Egyptian border guards released robot artist Ai-Da

Image credit: BBC

After being detained at customs by Egyptian authorities, a British-built robot that utilises cameras and a robotic arm to produce abstract art has been released.

Border authorities arrested Ai-Da, named after mathematician Ada Lovelace, last week, fearing that her robotics were concealing clandestine spy gear.

Officials detained the robot for ten days, jeopardising preparations to display her work at Giza’s Great Pyramid on Thursday. Border guards apprehended Ai-Da after becoming suspicious of her modem, according to designer Aidan Meller, before raising concerns about her camera.

Mr. Meller offered to take away the modem, but said he couldn’t take away the cameras, which Ai-Da needs to paint. The robot uses artificial intelligence (AI) to transform the images captured by its camera into pieces of art. He told the Guardian, “I can get rid of the modems, but I can’t take her eyes out.”

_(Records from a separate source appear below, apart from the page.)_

-- ==== Sys2Proof/Machine/Dispatch.lean ====
section
/-!
DEFINITION. One arm for each operation of spec/opcode_table.json, each a direct call of its meaning.
-/

namespace Sys2Proof.Machine

open Sys2Proof

def exec (i : Instr) (s : State) : Host.Outcome State Fault Refusal :=
  match i with
  | .init => Sys2Proof.Machine.execInit s
  | .eval inp => Sys2Proof.Machine.execEval inp s
  | .render => Sys2Proof.Machine.execRender s
  | .inAssemble inp => Sys2Proof.Machine.execInAssemble inp s
  | .convert v => Sys2Proof.Machine.execConvert v s
  | .segLookup d => Sys2Proof.Machine.execSegLookup d s
  | .segTest seg d => Sys2Proof.Machine.execSegTest seg d s
  | .nibEnc d => Sys2Proof.Machine.execNibEnc d s
  | .nibDec b => Sys2Proof.Machine.execNibDec b s

end Sys2Proof.Machine
end

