/-- 43_block_operations.md R84, 20_memory.md R43, 60_exceptions.md R104, R113 (log entries 1 and 7): a step performs the
oldest request: the operation is exec of the term, or of what the word decodes to, on the state with that request taken
off and its target and wiring presented; a word that names no operation is refused; with no request nothing changes. -/
def Obligations.StepPerformsOldestRequest : Prop :=
  ∀ (s : State) (rest : List Request) (k : Nat) (wiring : Wiring),
    (s.requests = [] → step s = .next s) ∧
    (∀ i, s.requests = ⟨k, wiring, .term i⟩ :: rest →
      step s = exec i { s with requests := rest, target := k, wiring := wiring }) ∧
    (∀ w i, s.requests = ⟨k, wiring, .word w⟩ :: rest → decode w = .ok i →
      step s = exec i { s with requests := rest, target := k, wiring := wiring }) ∧
    (∀ w e, s.requests = ⟨k, wiring, .word w⟩ :: rest → decode w = .error e → step s = .refused (.illegalWord e))

/-- 10_state.md R18, R29, R31, 40_bcd_converter.md R65, 43_block_operations.md R89 (derived in the spec),
60_exceptions.md R97: every step keeps the invariant: the ROM is the constant table; every instance has W_LINE at least
1, a cache that is as construction left it or holds the conversion of an 8-bit value, and a fault record its rule
allows, never RENDER's. -/
def Obligations.StepKeepsLegal : Prop :=
  ∀ s t : State, Legal s → step s = .next t → Legal t

/-- 70_reset_and_hazards.md R115, R116 (log entries 2 and 3): the reset state for every W_LINE from 1 on meets the
invariant, State.reset among them. -/
def Obligations.ResetIsLegal : Prop :=
  (∀ w, 1 ≤ w → Legal (State.resetWith w)) ∧ Legal State.reset

/-- 10_state.md R30, 20_memory.md R44: what an operation other than INIT does to its instance and returns depends on
that instance and the ROM alone: two states that agree on them cannot be told apart by it. -/
def Obligations.OperationSeesOnlyItsInstance : Prop :=
  ∀ (i : Instr) (s s' t : State), i ≠ .init → s.addressed = s'.addressed → s.lut = s'.lut → exec i s = .next t →
    ∃ t', exec i s' = .next t' ∧ t'.addressed = t.addressed ∧ t'.returned = t.returned

/-- 20_memory.md R44: no ordering between operations on different instances is observable: two operations on two
instances, in either order, leave the same instances and return the same results; so do a construction and an operation
on an instance that exists; and the LUT reads the same throughout. The handle that INIT returns, which the second clause
compares, is log entry 16 (DESIGN CHOICE). Left out are two constructions, whose handles tell their order, and orders in
which an operation has no step or is refused. -/
def Obligations.OrderAcrossInstancesIsUnobservable : Prop :=
  (∀ (i j : Instr) (s t u : State) (k l : Nat), i ≠ .init → j ≠ .init → k ≠ l →
    exec i { s with target := k } = .next t → exec j { t with target := l } = .next u →
    ∃ t' u', exec j { s with target := l } = .next t' ∧ exec i { t' with target := k } = .next u' ∧
      u'.instances = u.instances ∧ t'.returned = u.returned ∧ u'.returned = t.returned ∧
      ∀ d, u.lut.read d = s.lut.read d ∧ u'.lut.read d = s.lut.read d) ∧
  (∀ (j : Instr) (s t u : State) (l : Nat), j ≠ .init → l < s.instances.length →
    exec .init s = .next t → exec j { t with target := l } = .next u →
    ∃ t' u', exec j { s with target := l } = .next t' ∧ exec .init t' = .next u' ∧
      u'.instances = u.instances ∧ t'.returned = u.returned ∧ u'.returned = t.returned ∧
      ∀ d, u.lut.read d = s.lut.read d ∧ u'.lut.read d = s.lut.read d)

/-- 43_block_operations.md R89 (derived in the spec), R94, 60_exceptions.md R97 (that the word forms complete on lines
wider than one bit is log entry 9, DEDUCED): in a legal state without a fault, RENDER, CONVERT, NIB_ENC, NIB_DEC and the
word forms of EVAL and IN_ASSEMBLE, addressed to an instance that exists, complete and fault nowhere, and the state
stays legal. -/
def Obligations.BlockOperationsNeverFault : Prop :=
  ∀ (i : Instr) (s : State), Legal s → Unfaulted s → s.target < s.instances.length →
    (i = .render ∨ (∃ v, i = .eval (.word v)) ∨ (∃ v, i = .inAssemble (.word v)) ∨ (∃ v, v ≤ 255 ∧ i = .convert v) ∨
      (∃ d, d ≤ 15 ∧ i = .nibEnc d) ∨ ∃ b, i = .nibDec b) →
    ∃ t, exec i s = .next t ∧ Unfaulted t ∧ Legal t
end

Mr. Meller complimented the work of the British ambassador, who he said had been working through the night to have Ai-Da released, but noted that her late release would make getting her ready for the Thursday display difficult. “We’re down to the wire right now,” he remarked.

The piece was supposed to be part of Egypt’s first contemporary art display in 4,500 years. Before the “Forever Is Now” show, which runs until November 7, both Ai-Da and her sculpture were sent to Cairo in specialised flying boxes via air cargo.

Her clay sculpture is based on the Greek sphinx riddle: what happens four feet in the morning, two feet at noon, and three feet at night? Using a walking stick, a human goes through the stages of being a baby, an adult, and finally old age.

A sculpture of Ai-Da with three legs is her rendition of the ancient Greek riddle. Ai-Da was completed in 2019, and her work, which features the first “self-portrait with no self,” has been shown at London’s Design Museum and the Victoria & Albert Museum.